The Weibull distribution is extensively used in survival and reliability analysis to model the waiting time for an event to occur. It depends on two positive parameters a and b,
load("distrib")$ pdf_weibull(t, a, b);
\[ {{a\,\left({{t}\over{b}}\right)^{a-1}\,e^ {- \left({{t}\over{b}} \right)^{a} }}\over{b}} \]
This is the aspect of the density function for different values of a, keeping \(b=2\).
load("draw")$ b: 2 $ fpprintprec: 4 $ draw( terminal = animated_gif, delay = 20, dimensions = [400, 300], makelist( gr2d( title = "Weibull density function", background_color = orange, grid = true, yrange = [-0.2, 2], label_alignment = left, label([string('a = a), 2.5, 1.4]), label([string('b = 2.0), 2.5, 1.1]), color = black, explicit(pdf_weibull(t, a, b), t, 0, 5)), a, 0.2 , 6, 0.2) ) $
In reliability and survival analysis, the survival function, also known as reliability function in the industrial context, is defined as \[ S(t)= \Pr(T \gt t) = 1 - F(t), \]
S(t,a,b) := ''(1 - cdf_weibull(t, a, b));
\[ S(t,a,b) := e^{-\left( \frac{t}{b} \right)^a} \]
Given a sample \((t_1, t_2, \ldots, t_n)\) with uncensored and right-censored data, the Kaplan-Meier estimator for the survival function is \[ \hat{S}(t) = \prod_{t_j \leq t} \left( 1 - \frac{d_j}{n_j} \right), \] where \(d_j\) is the number of dying subjects at time \(t_j\), and \(n_j\) is the number of subjects still alive just before time \(t_j\).

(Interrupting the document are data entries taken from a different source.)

/-! ### Pixels as functions of a block's bytes -/

/-- Pixel `(x, y)` of a DXT1 block. -/
def dxt1Pixel (ba : Byte) (cfg : Config) (blk : List Byte) (x y : Nat) : Pixel :=
  colorEntry (dxt1Table ba blk) (colorIndex cfg.colorIndexOrder (blockByte blk (4 + y)) x)

/-- The color of pixel `(x, y)` of a DXT3 or DXT5 block; its alpha is not used. -/
def colorStagePixel (cfg : Config) (blk : List Byte) (x y : Nat) : Pixel :=
  colorEntry (colorStageTable blk) (colorIndex cfg.colorIndexOrder (blockByte blk (12 + y)) x)

/-- Pixel `(x, y)` of a DXT3 block. -/
def dxt3Pixel (cfg : Config) (blk : List Byte) (x y : Nat) : Pixel :=
  { colorStagePixel cfg blk x y with a := explicitAlpha blk x y }

/-- The alpha of pixel `(x, y)` of a DXT5 block; none where the pixel selects the unset entry (R138). -/
def dxt5Alpha (cfg : Config) (blk : List Byte) (x y : Nat) : Option Byte :=
  alphaEntry (dxt5Table cfg.dxt5Alpha7 blk)
    (alphaIndex cfg.dxt5IndexLayout
      (alphaField cfg.dxt5IndexLayout (blockByte blk 2) (blockByte blk 3) (blockByte blk 4) (blockByte blk 5)
        (blockByte blk 6) (blockByte blk 7)) (4 * y + x))

/-- Pixel `(x, y)` of a DXT5 block whose alpha is set. -/
def dxt5Pixel (cfg : Config) (blk : List Byte) (x y : Nat) : Pixel :=
  { colorStagePixel cfg blk x y with a := (dxt5Alpha cfg blk x y).getD 0 }

theorem lookupColor_dxt1 (cfg : Config) (blk : List Byte) (d : Datapath) (x y : Nat) :
    lookupColor cfg.colorIndexOrder blk 0 (buildDxt1 blk d) x y = dxt1Pixel d.ba cfg blk x y := by
  simp only [lookupColor, dxt1Pixel, buildDxt1_ct, Nat.zero_add]

/-! ### Write lists as plain lists -/

/-- A block's list whose pixels are emitted whole, in pixel order (DXT1). -/
def blockList4 (w : Nat) (pix : Nat → Nat → Pixel) (q : Nat × Nat) : WriteList :=
  blockPixels.flatMap fun p => emit4 (doff w q.1 q.2 p.1 p.2) (pix p.1 p.2)

/-- A block's list in two stages, color then alpha (DXT3, DXT5). -/
def blockList31 (w : Nat) (pix : Nat → Nat → Pixel) (q : Nat × Nat) : WriteList :=
  (blockPixels.flatMap fun p => emit3 (doff w q.1 q.2 p.1 p.2) (pix p.1 p.2)) ++
    blockPixels.flatMap fun p => emit (doff w q.1 q.2 p.1 p.2 + 3) (pix p.1 p.2).a

theorem mem_emit3 {o : Nat} {p : Pixel} {a : Nat} {v : Byte} :
    (a, v) ∈ emit3 o p ↔ ∃ ch < 3, a = o + ch ∧ v = pixelByte p ch := by
  constructor
  · intro h
    simp only [emit3, List.mem_cons, Prod.mk.injEq, List.not_mem_nil, or_false] at h
    rcases h with ⟨rfl, rfl⟩ | ⟨rfl, rfl⟩ | ⟨rfl, rfl⟩
    · exact ⟨0, by omega, rfl, rfl⟩
    · exact ⟨1, by omega, rfl, rfl⟩
    · exact ⟨2, by omega, rfl, rfl⟩
  · rintro ⟨ch, hch, rfl, rfl⟩
    interval_cases ch <;> simp [emit3, pixelByte]

theorem mem_blockList4 {w : Nat} {pix : Nat → Nat → Pixel} {q : Nat × Nat} {o : Nat} {v : Byte} :
    (o, v) ∈ blockList4 w pix q ↔ ∃ x < 4, ∃ y < 4, ∃ ch < 4, o = doff w q.1 q.2 x y + ch ∧
      v = pixelByte (pix x y) ch := by
  simp only [blockList4, List.mem_flatMap, Prod.exists, mem_emit4, mem_blockPixels]
  constructor
  · rintro ⟨x, y, ⟨hx, hy⟩, h⟩; exact ⟨x, hx, y, hy, h⟩
  · rintro ⟨x, hx, y, hy, h⟩; exact ⟨x, y, ⟨hx, hy⟩, h⟩

theorem mem_blockList31 {w : Nat} {pix : Nat → Nat → Pixel} {q : Nat × Nat} {o : Nat} {v : Byte} :
    (o, v) ∈ blockList31 w pix q ↔ ∃ x < 4, ∃ y < 4, ∃ ch < 4, o = doff w q.1 q.2 x y + ch ∧
      v = pixelByte (pix x y) ch := by
  simp only [blockList31, List.mem_append, List.mem_flatMap, Prod.exists, mem_emit3, mem_blockPixels, emit,
    List.mem_singleton, Prod.mk.injEq]
  constructor
  · rintro (⟨x, y, ⟨hx, hy⟩, ch, hch, h⟩ | ⟨x, y, ⟨hx, hy⟩, rfl, rfl⟩)
    · exact ⟨x, hx, y, hy, ch, by omega, h⟩
    · exact ⟨x, hx, y, hy, 3, by omega, rfl, rfl⟩
  · rintro ⟨x, hx, y, hy, ch, hch, rfl, rfl⟩
    by_cases h3 : ch = 3
    · subst h3; exact .inr ⟨x, y, ⟨hx, hy⟩, rfl, rfl⟩
    · exact .inl ⟨x, y, ⟨hx, hy⟩, ch, by omega, rfl, rfl⟩

/-- The write list of a DXT1 request (R129). -/
def dxt1List (ba : Byte) (w h : Nat) (cfg : Config) (src : Memory) : WriteList :=
  (blockGrid w h).flatMap fun q =>
    blockList4 w (dxt1Pixel ba cfg (sourceBlock src 8 (blockIndex w q.1 q.2))) q

/-- The write list of a DXT3 request (R133). -/
def dxt3List (w h : Nat) (cfg : Config) (src : Memory) : WriteList :=
  (blockGrid w h).flatMap fun q =>
    blockList31 w (dxt3Pixel cfg (sourceBlock src 16 (blockIndex w q.1 q.2))) q

/-- The write list of a DXT5 request none of whose pixels selects the unset entry (R141). -/
def dxt5List (w h : Nat) (cfg : Config) (src : Memory) : WriteList :=
  (blockGrid w h).flatMap fun q =>
    blockList31 w (dxt5Pixel cfg (sourceBlock src 16 (blockIndex w q.1 q.2))) q

/-- Some pixel of a block selects the unset entry 7 (R138). -/
def blockUnset (cfg : Config) (blk : List Byte) : Prop :=
  ∃ x < 4, ∃ y < 4, dxt5Alpha cfg blk x y = none

theorem writeListDxt1_ok {ba : Byte} {w h : Nat} {s : State} (hs : srcReqBlock8 w h ≤ s.srcLen) :
    ∃ d, writeListDxt1 ba w h s = .ok (d, dxt1List ba w h s.cfg s.src) := by
  refine (runLoop_spec (bad := fun _ => False) (c := .srcRange) (P := fun d => d.ba = ba) ?_ rfl).2 (by simp)
  rintro ⟨bX, bY⟩ hq d hd
  obtain ⟨hx, hy⟩ := mem_blockGrid.1 hq
  refine ⟨fun h => h.elim, fun _ => ⟨buildDxt1 (sourceBlock s.src 8 (blockIndex w bX bY)) d, ?_, ?_⟩⟩
  · rw [buildDxt1_ba, hd]
  · simp only [blockDxt1, memReads_block hs hx hy, emitDxt1, blockList4, lookupColor_dxt1, hd]

theorem writeListDxt3_ok {w h : Nat} {s : State} (hs : srcReqBlock16 w h ≤ s.srcLen) :
    ∃ d, writeListDxt3 w h s = .ok (d, dxt3List w h s.cfg s.src) := by
  refine (runLoop_spec (bad := fun _ => False) (c := .srcRange) (P := fun _ => True) ?_ trivial).2 (by simp)
  rintro ⟨bX, bY⟩ hq d -
  obtain ⟨hx, hy⟩ := mem_blockGrid.1 hq
  refine ⟨fun h => h.elim,
    fun _ => ⟨buildColorStage (sourceBlock s.src 16 (blockIndex w bX bY)) d, trivial, ?_⟩⟩
  simp only [blockDxt3, memReads_block hs hx hy]
  rfl

theorem emitAlphaStage5_spec (cfg : Config) (w bX bY : Nat) (blk : List Byte) (d : Datapath)
    (hd : d.atab = dxt5Table cfg.dxt5Alpha7 blk) (ps : List (Nat × Nat)) :
    ((∃ p ∈ ps, dxt5Alpha cfg blk p.1 p.2 = none) →
      emitAlphaStage5 cfg.dxt5IndexLayout w bX bY blk d ps = .error .alpha7Unset) ∧
    ((∀ p ∈ ps, dxt5Alpha cfg blk p.1 p.2 ≠ none) →
      emitAlphaStage5 cfg.dxt5IndexLayout w bX bY blk d ps =
        .ok (ps.flatMap fun p => emit (doff w bX bY p.1 p.2 + 3) (dxt5Pixel cfg blk p.1 p.2).a)) := by
  have hlook : ∀ x y, lookupAlpha cfg.dxt5IndexLayout blk d x y = dxt5Alpha cfg blk x y := by
    intro x y; simp only [lookupAlpha, dxt5Alpha, hd]
  induction ps with
  | nil => exact ⟨fun ⟨_, h, _⟩ => absurd h (by simp), fun _ => rfl⟩
  | cons p ps ih =>
    constructor
    · intro hex
      cases hp : dxt5Alpha cfg blk p.1 p.2 with
      | none => simp only [emitAlphaStage5, hlook, hp]
      | some v =>
        have hex' : ∃ p ∈ ps, dxt5Alpha cfg blk p.1 p.2 = none := by
          obtain ⟨r, hr, hn⟩ := hex
          rcases List.mem_cons.1 hr with rfl | hr
          · rw [hp] at hn; cases hn
          · exact ⟨r, hr, hn⟩
        simp only [emitAlphaStage5, hlook, hp, ih.1 hex']
    · intro hall
      obtain ⟨v, hv⟩ := Option.ne_none_iff_exists'.1 (hall p (by simp))
      have hrest := ih.2 fun r hr => hall r (by simp [hr])
      simp only [emitAlphaStage5, hlook, hv, hrest, List.flatMap_cons, dxt5Pixel, Option.getD_some]

theorem writeListDxt5_spec {w h : Nat} {s : State} (hs : srcReqBlock16 w h ≤ s.srcLen) :
    ((∃ q ∈ blockGrid w h, blockUnset s.cfg (sourceBlock s.src 16 (blockIndex w q.1 q.2))) →
      writeListDxt5 w h s = .error .alpha7Unset) ∧
    ((∀ q ∈ blockGrid w h, ¬blockUnset s.cfg (sourceBlock s.src 16 (blockIndex w q.1 q.2))) →
      ∃ d, writeListDxt5 w h s = .ok (d, dxt5List w h s.cfg s.src)) := by
  refine runLoop_spec (P := fun _ => True) ?_ trivial
  rintro ⟨bX, bY⟩ hq d -
  obtain ⟨hx, hy⟩ := mem_blockGrid.1 hq
  have hspec := emitAlphaStage5_spec s.cfg w bX bY (sourceBlock s.src 16 (blockIndex w bX bY))
    (buildAlpha s.cfg.dxt5Alpha7 (sourceBlock s.src 16 (blockIndex w bX bY))
      (buildColorStage (sourceBlock s.src 16 (blockIndex w bX bY)) d)) rfl blockPixels
  constructor
  · rintro ⟨x, hx4, y, hy4, hn⟩
    simp only [blockDxt5, memReads_block hs hx hy, hspec.1 ⟨(x, y), mem_blockPixels.2 ⟨hx4, hy4⟩, hn⟩]
  · intro hset
    have hok := hspec.2 (by
      rintro ⟨x, y⟩ hp hn
      obtain ⟨hx4, hy4⟩ := mem_blockPixels.1 hp
      exact hset ⟨x, hx4, y, hy4, hn⟩)
    refine ⟨buildAlpha s.cfg.dxt5Alpha7 (sourceBlock s.src 16 (blockIndex w bX bY))
      (buildColorStage (sourceBlock s.src 16 (blockIndex w bX bY)) d), trivial, ?_⟩
    simp only [blockDxt5, memReads_block hs hx hy, hok]
    rfl

/-! ### What a DXT request answers -/

/-- Which entries a DXT write list has: for pixel contents `pix bx by x y`, byte `ch` of every block pixel at its
offset. -/
def Writes (w h : Nat) (pix : Nat → Nat → Nat → Nat → Pixel) (wl : WriteList) : Prop :=
  ∀ o v, (o, v) ∈ wl ↔ ∃ bX < ceil4 w, ∃ bY < ceil4 h, ∃ x < 4, ∃ y < 4, ∃ ch < 4,
    o = doff w bX bY x y + ch ∧ v = pixelByte (pix bX bY x y) ch

theorem writes_of_grid {w h : Nat} {pix : Nat → Nat → Nat → Nat → Pixel} {f : Nat × Nat → WriteList}
    (hf : ∀ q o v, (o, v) ∈ f q ↔ ∃ x < 4, ∃ y < 4, ∃ ch < 4, o = doff w q.1 q.2 x y + ch ∧
      v = pixelByte (pix q.1 q.2 x y) ch) : Writes w h pix ((blockGrid w h).flatMap f) := by
  intro o v
  simp only [List.mem_flatMap, Prod.exists, mem_blockGrid, hf]
  constructor
  · rintro ⟨bX, bY, ⟨hx, hy⟩, h⟩; exact ⟨bX, hx, bY, hy, h⟩
  · rintro ⟨bX, hx, bY, hy, h⟩; exact ⟨bX, bY, ⟨hx, hy⟩, h⟩

theorem writes_dxt1List (ba : Byte) (w h : Nat) (cfg : Config) (src : Memory) :
    Writes w h (fun bX bY => dxt1Pixel ba cfg (sourceBlock src 8 (blockIndex w bX bY))) (dxt1List ba w h cfg src) :=
  writes_of_grid fun _ _ _ => mem_blockList4

theorem writes_dxt3List (w h : Nat) (cfg : Config) (src : Memory) :
    Writes w h (fun bX bY => dxt3Pixel cfg (sourceBlock src 16 (blockIndex w bX bY))) (dxt3List w h cfg src) :=
  writes_of_grid fun _ _ _ => mem_blockList31

theorem writes_dxt5List (w h : Nat) (cfg : Config) (src : Memory) :
    Writes w h (fun bX bY => dxt5Pixel cfg (sourceBlock src 16 (blockIndex w bX bY))) (dxt5List w h cfg src) :=
  writes_of_grid fun _ _ _ => mem_blockList31

theorem Writes.lt {w h : Nat} {pix : Nat → Nat → Nat → Nat → Pixel} {wl : WriteList} (hw : Writes w h pix wl)
    {c : Host.Cell} (hc : c ∈ wl) : c.1 < dstReqDxt w h := by
  obtain ⟨bX, hx, bY, hy, x, hx4, y, hy4, ch, hch, e, -⟩ := (hw c.1 c.2).1 hc
  rw [e]; exact doff_lt hx hy hx4 hy4 hch

/-- A block pixel's byte is, after the commit, the byte of some block pixel at that offset (R45). -/
theorem Writes.read_mem {w h : Nat} {pix : Nat → Nat → Nat → Nat → Pixel} {wl : WriteList} (hw : Writes w h pix wl)
    (order : WriteOrder) (draw : Nat) {m : Memory} (hm : m.wf = true) {bX bY x y ch : Nat} (hbx : bX < ceil4 w)
    (hby : bY < ceil4 h) (hx : x < 4) (hy : y < 4) (hch : ch < 4) :
    ∃ bX' < ceil4 w, ∃ bY' < ceil4 h, ∃ x' < 4, ∃ y' < 4, ∃ ch' < 4,
      doff w bX bY x y + ch = doff w bX' bY' x' y' + ch' ∧
      (commit order draw wl m).read (doff w bX bY x y + ch) = pixelByte (pix bX' bY' x' y') ch' :=
  (hw _ _).1 (read_commit_mem order draw hm ((hw _ _).2 ⟨bX, hbx, bY, hby, x, hx, y, hy, ch, hch, rfl, rfl⟩))

/-- With `W` a multiple of 4, every block pixel is written once and reads back (R46). -/
theorem Writes.read_aligned {w h : Nat} {pix : Nat → Nat → Nat → Nat → Pixel} {wl : WriteList}
    (hw : Writes w h pix wl) (h4 : w % 4 = 0) (order : WriteOrder) (draw : Nat) {m : Memory} (hm : m.wf = true)
    {bX bY x y ch : Nat} (hbx : bX < ceil4 w) (hby : bY < ceil4 h) (hx : x < 4) (hy : y < 4) (hch : ch < 4) :
    (commit order draw wl m).read (doff w bX bY x y + ch) = pixelByte (pix bX bY x y) ch := by
  obtain ⟨bX', hbx', bY', -, x', hx', y', hy', ch', hch', e, hr⟩ := hw.read_mem order draw hm hbx hby hx hy hch
  obtain ⟨rfl, rfl, rfl, rfl, rfl⟩ := doff_inj h4 hbx hbx' hx hx' hy hy' hch hch' e
  exact hr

An implementation of this algorithm follows,
/* Kaplan-Meier estimator */ load("descriptive")$ charfun2(z,l1,l2):= charfun(l1 <= z and z < l2)$ km(x) := block([s,ss,t,st,n,d,c,i:2,idx:1,hatS], s: sort(x), ss: length(x), t: append([0], listify( setify( first( transpose( subsample(s,lambda([z], second(z)=1),1)))))), st: length(t), n: makelist(0,k,st), d: makelist(0,k,st), c: makelist(0,k,st), n[1]: ss, while i <= st do ( n[i]: n[i-1] - d[i-1] - c[i-1], while idx <= ss and s[idx][1] <= t[i] do ( if s[idx][2] = 1 then d[i]: d[i] + 1 elseif s[idx][1] < t[i] then n[i]: n[i] - 1 else c[i]: c[i] + 1, idx: idx + 1), i: i + 1 ), hatS: 1- d / n, for k:2 thru st do hatS[k]: hatS[k-1] * hatS[k], sum(charfun2(z,t[i-1],t[i]) * hatS[i-1], i, 2, st) + charfun2(z,t[st],inf) * hatS[st] ) $
In order to see the Kaplan-Meier estimator in action, let's simulate a random sample of size 15 drawn from a Weibull distribution with parameters \(a=10\) and \(b=7\). Together with the time values we include a number to indicate whether the time is censored (0) or not (1). We consider observations longer than 8 to be right censored,
fpprintprec:4 $ /* for pretty printing */ (a: 10, b: 7, c: 8) $ x: random_weibull(a, b, 15) $ x: map(lambda([z], if z < c then [z,1] else [8,0]), x);
\[ \left[ \left[ 7.578 , 1 \right] , \left[ 4.671 , 1 \right] , \left[ 7.163 , 1 \right] , \left[ 6.658 , 1 \right] , \left[ 8 , 0 \right] , \\ \left[ 6.905 , 1 \right] , \left[ 6.248 , 1 \right] , \left[ 5.441 , 1 \right] , \left[ 6.05 , 1 \right] , \left[ 6.045 , 1 \right] , \\ \left[ 7.158 , 1 \right] , \left[ 7.158 , 1 \right] , \left[ 7.566 , 1 \right] , \left[ 6.001 , 1 \right] , \left[ 5.537 , 1 \right] \right] \]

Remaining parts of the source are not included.